Eur J Cardiothorac Surg. 2024 Nov 29:ezae420. doi: 10.1093/ejcts/ezae420. Online ahead of print.
ABSTRACT
OBJECTIVES: Severe pulmonary hypertension is the leading lung transplantation indication in younger patients. Despite validated risk scores, their influence on lung allocation has been negligible, with continued reliance on decompensation and ECMO bridging.This single-center, retrospective study assesses outcomes of ECMO-bridging in lung transplantation for pulmonary hypertension and evaluates short-term predictability of ECMO-bridging.
METHODS: Pulmonary hypertension patients listed for lung transplantation between 01.2010-03.2023 were included. Peri- and post-operative course were compared dependent upon ECMO-bridging status. Bridging risk analysis within 90 days of re-evaluation included patients not requiring ECMO at listing, with listing parameters evaluated using a univariate Cox’s proportional hazard regression.

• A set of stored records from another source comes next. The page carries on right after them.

/-- A tick leaves the prescaler at 0, below the divisor (R19). -/
theorem deliverTick_settingsOwing (h : SettingsOwing (fun d => d = .tick ∨ owed d) s) :
    SettingsOwing owed (deliverTick s) := by
  have hline (l : Line) : LineOwing owed l s := LineOwing.unpaid (h.line l) nofun nofun nofun
  have hdivisor : 0 < s.timeBase.divisor := Nat.lt_of_lt_of_le (by decide) h.tickDivisor.1
  have hticked : SettingsOwing owed (s.setTimeBase { s.timeBase with prescaler := 0 }) :=
    ⟨fun l => ⟨(hline l).engine, (hline l).controller, (hline l).thresholds, (hline l).countdown, (hline l).missed⟩,
      h.tickDivisor, .inl hdivisor, h.burst⟩
  exact tickTimer_settingsOwing .b (tickTimer_settingsOwing .a hticked)

theorem setNode_settingsOwing (l : Line) (i : Fin 126) {r : NodeRecord} (h : SettingsOwing owed s)
    (hr : r.countdown ≤ 255) : SettingsOwing owed (s.setNode l i r) :=
  ⟨fun m => setNode_inRange l i (h.line m) hr, h.tickDivisor, h.prescaler, h.burst⟩

theorem walkStep_settingsOwing (h : SettingsOwing owed s) : SettingsOwing owed (walkStep s) := by
  unfold walkStep
  split
  · exact h
  · next visit _ =>
    have hreset := setNode_settingsOwing (walkKey visit).1 (walkKey visit).2 (r := NodeRecord.reset) h (Nat.zero_le _)
    unfold walkVisit
    dsimp only
    split <;> exact settingsOwing_of_same hreset rfl rfl rfl rfl rfl rfl rfl

/-- A row that happens is owed no longer. -/
theorem happen_settingsOwing (c : Instr) (h : SettingsOwing (fun d => d = c ∨ owed d) s) :
    SettingsOwing owed (happen s c) := by
  cases c
  case tick => exact deliverTick_settingsOwing h
  case leadEnd l =>
    exact settingsOwing_of_lineRow h (.inl rfl) fun ok => leadDone_inRange (LineOwing.unpaid ok nofun nofun nofun)
  case sendingEnd l =>
    exact settingsOwing_of_lineRow h (.inl rfl) fun ok => sendingDone_inRange (LineOwing.unpaid ok nofun nofun nofun)
  case lagEnd l =>
    exact settingsOwing_of_lineRow h (.inl rfl) fun ok => lagDone_inRange (LineOwing.unpaid ok nofun nofun nofun)
  case replyTimeout l =>
    exact settingsOwing_of_lineRow h (.inl rfl) fun ok =>
      replyTimeoutDone_inRange (LineOwing.unpaid ok nofun nofun nofun)
  case truncated l =>
    exact settingsOwing_of_lineRow h (.inl rfl) fun ok => gapLimitDone_inRange (LineOwing.unpaid ok nofun nofun nofun)
  case discardEnd l =>
    exact settingsOwing_of_lineRow h (.inl rfl) fun ok => discardDone_inRange (LineOwing.unpaid ok nofun nofun nofun)
  case continuousGapEnd l =>
    exact settingsOwing_of_lineRow h (.inr (.inr rfl)) fun ok => endGap_inRange (LineOwing.unpaid ok nofun nofun nofun)
  case quietGapEnd l =>
    exact settingsOwing_of_lineRow h (.inl rfl) fun ok => (quietGapDone_inRange ok).mono False.elim
      (fun ⟨v, ho⟩ => ⟨v, ho.resolve_left nofun⟩) fun ⟨d, b, v, ho⟩ => ⟨d, b, v, ho.resolve_left nofun⟩
  case midStartSample l v =>
    exact settingsOwing_of_lineRow h (.inr (.inl rfl)) fun ok => (ok.updEngine (midStart_inRange v ok.engine)).mono
      (fun ho => ho.resolve_left nofun) False.elim fun ⟨d, b, v, ho⟩ => ⟨d, b, v, ho.resolve_left nofun⟩
  case characterDelivered l d b v =>
    exact settingsOwing_of_lineRow h (.inr (.inl rfl)) fun ok => (deliverCharacter_inRange d b v ok).mono
      (fun ho => ho.resolve_left nofun) (fun ⟨v, ho⟩ => ⟨v, ho.resolve_left nofun⟩) False.elim
  case clearWalkVisit =>
    refine walkStep_settingsOwing ⟨fun l => LineOwing.unpaid (h.line l) nofun nofun nofun, h.tickDivisor,
      h.prescaler.imp_right fun ho => ho.resolve_left nofun, h.burst⟩
  all_goals
    exact ⟨fun l => LineOwing.unpaid (h.line l) nofun nofun nofun, h.tickDivisor,
      h.prescaler.imp_right fun ho => ho.resolve_left nofun, h.burst⟩

/-- Rows that are all that is owed leave nothing owed once they have happened. -/
theorem foldl_happen_settingsSound (rows : List Instr) (h : SettingsOwing (fun d => d ∈ rows) s) :
    SettingsSound (rows.foldl happen s) := by
  induction rows generalizing s with
  | nil => exact (settingsOwing_nothing_iff s).1 (h.mono fun d hd => absurd hd List.not_mem_nil)
  | cons c rest ih => exact ih (happen_settingsOwing c (h.mono fun d hd => List.mem_cons.1 hd))

end

/-! ### The counts of a CLKIN period -/

theorem exists_cons_of_lt_length {α : Type} {n : Nat} {xs : List α} (h : n < xs.length) :
    ∃ x rest, xs = x :: rest ∧ n ≤ rest.length := by
  cases xs with
  | nil => cases h
  | cons x rest => exact ⟨x, rest, rfl, Nat.le_of_lt_succ h⟩

/-- With the data bits, the parity bit where the setting has one, and a stop bit sampled, the character is complete
(R100). -/
theorem sampleCharacter_complete (p : Parity) (samples : List Level)
    (h : (if p = .none then 9 else 10) ≤ samples.length) :
    ∃ d b v, sampleCharacter p (.low :: samples) = some (d, b, v) := by
  have hdata : 8 < samples.length := by split at h <;> omega
  obtain ⟨d0, r0, rfl, h0⟩ := exists_cons_of_lt_length hdata
  obtain ⟨d1, r1, rfl, h1⟩ := exists_cons_of_lt_length h0
  obtain ⟨d2, r2, rfl, h2⟩ := exists_cons_of_lt_length h1
  obtain ⟨d3, r3, rfl, h3⟩ := exists_cons_of_lt_length h2
  obtain ⟨d4, r4, rfl, h4⟩ := exists_cons_of_lt_length h3
  obtain ⟨d5, r5, rfl, h5⟩ := exists_cons_of_lt_length h4
  obtain ⟨d6, r6, rfl, h6⟩ := exists_cons_of_lt_length h5
  obtain ⟨d7, r7, rfl, h7⟩ := exists_cons_of_lt_length h6
  obtain ⟨d8, r8, rfl, -⟩ := exists_cons_of_lt_length h7
  cases p
  case none => exact ⟨_, _, _, rfl⟩
  case even | odd =>
    obtain ⟨stop, r9, rfl, -⟩ := exists_cons_of_lt_length (n := 0) (xs := r8) (by simpa [Nat.succ_le_iff] using h)
    exact ⟨_, _, _, rfl⟩

theorem counted_bits_le (c : LineConfig) (n : BitCount) : (counted c n).bits ≤ n.bits + 1 := by
  unfold counted
  split
  · exact Nat.le_succ _
  · exact Nat.le_refl _

theorem countUp_counts (e : Engine) :
    e.countUp.urgentCount = e.urgentCount ∧ e.countUp.rxd = e.rxd ∧ e.countUp.sampleCount = e.sampleCount ∧
      e.countUp.samples = e.samples ∧
      e.countUp.quietCount =
        if e.state = .quiet ∧ e.quietMayEnd = true then counted e.config e.quietCount else e.quietCount := by
  unfold Engine.countUp
  cases hs : e.state <;> dsimp only <;> (try split) <;> simp_all [BitCount.advance_eq]

/-- The quiet count moves where it may end, and no further than the gap (R119). -/
theorem countUp_inRange {e : Engine} (h : EngineInRange False False False e) :
    EngineInRange True False False e.countUp := by
  obtain ⟨hu, hx, hn, hm, hq⟩ := countUp_counts e
  obtain ⟨hs, -, hr⟩ := Engine.countUp_same e
  have hmay : e.countUp.quietMayEnd = e.quietMayEnd := by rw [Engine.quietMayEnd, Engine.idle, hr, hx]; rfl
  refine ⟨Engine.countUp_config e ▸ h.config, hu ▸ h.urgentCount, ?_, ?_, ?_, ?_, ?_⟩
  · rw [hq]
    split
    · next hquiet =>
      have hbits := (h.gap hquiet.1).resolve_right And.right
      have hnext := counted_bits_le e.config e.quietCount
      have hgap := h.config.quietGap.2
      omega
    · exact h.quietCount
  · rw [hs, hq, hmay, Engine.countUp_config]
    intro hquiet
    split
    · next hruns => exact .inr ⟨hruns.2, trivial⟩
    · exact .inl ((h.gap hquiet).resolve_right And.right)
  · rw [hs, hr, hn, Engine.countUp_config]
    exact h.start
  · rw [hs, hr, hn, Engine.countUp_config]
    exact h.sampleCount
  · rw [hs, hr, hm, Engine.countUp_config]
    exact h.samples

/-- In a character the receiver counts to its next sample and starts again there (R98, R100). -/
theorem sampleUp_sampleCount_lt {e : Engine} (hr : e.receiver = .character) (h : 0 < e.config.divisor) :
    e.sampleUp.sampleCount < 16 * e.config.divisor := by
  unfold Engine.sampleUp LineConfig.bitTime
  rw [hr]
  dsimp only
  split <;> dsimp only <;> omega

theorem sampleUp_rest (e : Engine) :
    e.sampleUp.config = e.config ∧ e.sampleUp.urgentCount = e.urgentCount ∧ e.sampleUp.quietCount = e.quietCount ∧
      e.sampleUp.quietMayEnd = e.quietMayEnd := by
  unfold Engine.sampleUp
  split
  · next hr => simp [Engine.quietMayEnd, Engine.idle, hr]
  · split <;> exact ⟨rfl, rfl, rfl, rfl⟩
  · exact ⟨rfl, rfl, rfl, rfl⟩
  · exact ⟨rfl, rfl, rfl, rfl⟩
  · exact ⟨rfl, rfl, rfl, rfl⟩

theorem sampleUp_inRange {e : Engine} (h : EngineInRange True False False e) :
    EngineInRange True True True e.sampleUp := by
  obtain ⟨hc, hu, hq, hmay⟩ := sampleUp_rest e
  obtain ⟨hs, -, hr⟩ := Engine.sampleUp_same e
  refine ⟨hc ▸ h.config, hu ▸ h.urgentCount, hq ▸ h.quietCount, ?_, fun _ _ => .inr trivial, ?_,
    fun _ _ => .inr trivial⟩
  · rw [hs, hq, hc, hmay]
    exact h.gap
  · rw [hr, hc]
    exact fun _ hcharacter => sampleUp_sampleCount_lt hcharacter (ConfigInRange_pos h.config).1

/-- What has come to its end is due. -/
theorem engineInRange_of_due (l : Line) {e : Engine} (h : EngineInRange True True True e) :
    EngineInRange (e.state = .quiet ∧ e.countDone = true) (∃ v, e.sampleRow l = some (.midStartSample l v))
      (∃ d b v, e.sampleRow l = some (.characterDelivered l d b v)) e := by
  refine ⟨h.config, h.urgentCount, h.quietCount, fun hq => ?_, fun _ hr => ?_, h.sampleCount, fun _ hr => ?_⟩
  · by_cases hn : e.quietCount.bits < e.config.quietGap
    · exact .inl hn
    · obtain ⟨hmay, -⟩ := (h.gap hq).resolve_left hn
      exact .inr ⟨hmay, hq, by simp [Engine.countDone, hq, hmay, Nat.le_of_not_lt hn]⟩
  · by_cases hn : e.sampleCount < 8 * e.config.divisor
    · exact .inl hn
    · exact .inr ⟨e.rxd, by simp only [Engine.sampleRow, hr, if_pos (Nat.le_of_not_lt hn)]⟩
  · by_cases hn : e.samples.length < if e.config.parity = .none then 9 else 10
    · exact .inl hn
    · obtain ⟨d, b, v, hcomplete⟩ := sampleCharacter_complete _ _ (Nat.le_of_not_lt hn)
      exact .inr ⟨d, b, v, by simp only [Engine.sampleRow, hr, hcomplete]⟩

/-- The ranges of a line over the counts of one period. -/
theorem advanceLine_inRange {l : Line} {s : State} (h : LineInRange False False False l s) :
    LineInRange True True True l (advanceLine l s) :=
  (h.updController (g := fun c => { c with gap := c.gap.map (BitCount.advance (s.engine l).config.bitTime) })
    ⟨h.controller.period, h.controller.timer, h.controller.cursor⟩).updEngine
    (sampleUp_inRange (countUp_inRange h.engine))

theorem advanceLine_inRange_of_ne {l m : Line} {s : State} {q f d : Prop} (hm : m ≠ l) (h : LineInRange q f d m s) :
    LineInRange q f d m (advanceLine l s) := by
  have hstep := advanceLine_lineStep l s (Engine.advance_config _)
  exact ⟨hstep.engine m hm ▸ h.engine, hstep.controller m hm ▸ h.controller, h.thresholds, h.countdown, h.missed⟩

theorem advanceCounts_inRange {s : State} (h : SettingsSound s) (l : Line) :
    LineInRange True True True l (advanceCounts s) := by
  have hline := ((settingsOwing_nothing_iff s).2 h).line l
  have hticked : LineInRange False False False l
      (s.setTimeBase { s.timeBase with prescaler := s.timeBase.prescaler + 1 }) :=
    ⟨hline.engine.mono id (fun ⟨_, ho⟩ => ho) (fun ⟨_, _, _, ho⟩ => ho), hline.controller, hline.thresholds,
      hline.countdown, hline.missed⟩
  unfold advanceCounts
  cases l with
  | a => exact advanceLine_inRange_of_ne nofun (advanceLine_inRange hticked)
  | b => exact advanceLine_inRange (advanceLine_inRange_of_ne nofun hticked)

/-- After the counts have moved, whatever stands at its end has its row due. -/
theorem advanceCounts_settingsOwing {s : State} (h : SettingsSound s) :
    SettingsOwing (fun c => c ∈ dueRows (advanceCounts s)) (advanceCounts s) := by
  refine ⟨fun l => ?_, h.tickDivisor, ?_, h.burst⟩
  · have hl := advanceCounts_inRange h l
    refine ⟨(engineInRange_of_due l hl.engine).mono (fun ⟨hq, hdone⟩ => ?_) (fun ⟨v, hv⟩ => ?_) fun ⟨d, b, v, hv⟩ => ?_,
      hl.controller, hl.thresholds, hl.countdown, hl.missed⟩
    · exact (mem_dueRows _ _).2 (.inr (.inr ⟨l, .inl ⟨hdone, by rw [hq]; rfl⟩⟩))
    · exact ⟨v, (mem_dueRows _ _).2 (.inr (.inr ⟨l, .inr (.inl hv)⟩))⟩
    · exact ⟨d, b, v, (mem_dueRows _ _).2 (.inr (.inr ⟨l, .inr (.inl hv)⟩))⟩
  · by_cases hn : (advanceCounts s).timeBase.prescaler < (advanceCounts s).timeBase.divisor
    · exact .inl hn
    · exact .inr ((mem_dueRows _ _).2 (.inl ⟨rfl, Nat.le_of_not_lt hn⟩))

/-- A CLKIN period pays all it owes. -/
theorem clkinPeriod_settingsSound {s : State} (h : SettingsSound s) : SettingsSound (clkinPeriod s) := by
  rcases clkinPeriod_cases s with ⟨-, hw⟩ | ⟨-, hw⟩ <;> rw [hw]
  · exact h
  · have howing : SettingsOwing (fun c => c ∈ dueRows (advanceCounts s))
        ((advanceCounts s).setFreeIndex (s.freeIndex + 1)) :=
      settingsOwing_of_same (advanceCounts_settingsOwing h) rfl rfl rfl rfl rfl rfl rfl
    exact foldl_happen_settingsSound _ (howing.mono fun c hc => (arrange_perm _ _ _ (Nat.le_refl _)).mem_iff.2 hc)

/-! ### Operations -/

theorem configInRange_of_staging {v : Vector Byte 32} {c : LineConfig} (h : lineConfigOfStaging v = some c) :
    ConfigInRange c := by
  rw [lineConfigOfStaging_eq] at h
  split at h
  · next hv =>
    obtain ⟨hdivisor, -, hstop, hlead, hlag, hquiet, hlimit⟩ := hv
    obtain rfl := Option.some.inj h
    exact ⟨hdivisor, hstop, hlead, hlag, ⟨hquiet, Nat.le_of_lt_succ v[6].isLt⟩, hlimit⟩
  · cases h

theorem twoBytes_le (v : Vector Byte 32) (i j : Fin 32) : twoBytes v i j ≤ 65535 := by
  have hi := v[i].isLt
  have hj := v[j].isLt
  unfold twoBytes
  omega

theorem period_of_staging {v : Vector Byte 32} {r : RoundSettings} (h : roundSettingsOfStaging v = some r) :
    1 ≤ r.period ∧ r.period ≤ 65535 := by
  rw [roundSettingsOfStaging_eq] at h
  split at h
  · next hv =>
    obtain ⟨-, -, -, hperiod⟩ := hv
    obtain rfl := Option.some.inj h
    exact ⟨Nat.one_le_iff_ne_zero.2 hperiod, twoBytes_le v 3 4⟩
  · cases h

theorem tickDivisor_of_staging {v : Vector Byte 32} {n : Nat} (h : tickDivisorOfStaging v = some n) :
    256 ≤ n ∧ n ≤ 65535 := by
  by_cases hv : twoBytes v 0 1 < 256
  · rw [tickDivisorOfStaging_out_of_range hv] at h
    cases h
  · rw [tickDivisorOfStaging_inRange (Nat.le_of_not_lt hv)] at h
    obtain rfl := Option.some.inj h
    exact ⟨Nat.le_of_not_lt hv, twoBytes_le v 0 1⟩

theorem thresholds_of_staging {v : Vector Byte 32} {t : Thresholds} (h : thresholdsOfStaging v = some t) :
    1 ≤ t.suspect ∧ t.suspect < t.offline ∧ t.offline ≤ 15 ∧ 1 ≤ t.revival ∧ t.revival ≤ 255 := by
  unfold thresholdsOfStaging at h
  split at h
  · next hv =>
    obtain ⟨hsuspect, hless, hoffline, hrevival⟩ := hv
    obtain rfl := Option.some.inj h
    exact ⟨hsuspect, hless, hoffline, hrevival, Nat.le_of_lt_succ v[2].isLt⟩
  · cases h

/-- A DISABLED line owes nothing but its configuration and its counts. -/
theorem engineInRange_of_disabled {e : Engine} {q f d : Prop} (hc : ConfigInRange e.config) (hu : e.urgentCount ≤ 4)
    (hq : e.quietCount.bits ≤ 255) (hs : e.state = .disabled) : EngineInRange q f d e :=
  ⟨hc, hu, hq, fun h => absurd (h.symm.trans hs) nofun, fun h => absurd hs h, fun h => absurd hs h,
    fun h => absurd hs h⟩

RESULTS: In total 114/123 patients listed underwent lung transplantation. Twenty-eight required ECMO bridging. No differences in primary graft dysfunction grade 3 at 72 h (30 vs 20%; p = 0.28) or graft survival were evident (1-year: 82 vs 88%; 5-vear: 54 vs 59%; p = 0.84). ECMO-bridging resulted in longer intensive care unit stays post-lung transplant (p = 0.002), higher rates of both re-thoracotomy (p = 0.049) and vascular complications (p = 0.031). Factors increasing 90 day ECMO risk included NT-proBNP (p < 0.001), 6 min walk (p = 0.03) and O2 requirement at rest (p = 0.006).
CONCLUSIONS: Lung transplant survival outcomes are not affected by ECMO-bridging in patients with severe pulmonary hypertension. It does however expose patients to additional risk, and efforts such as easy-to-measure parameters to pre-emptively identify patients requiring bridging to assist with effective allocation should be encouraged.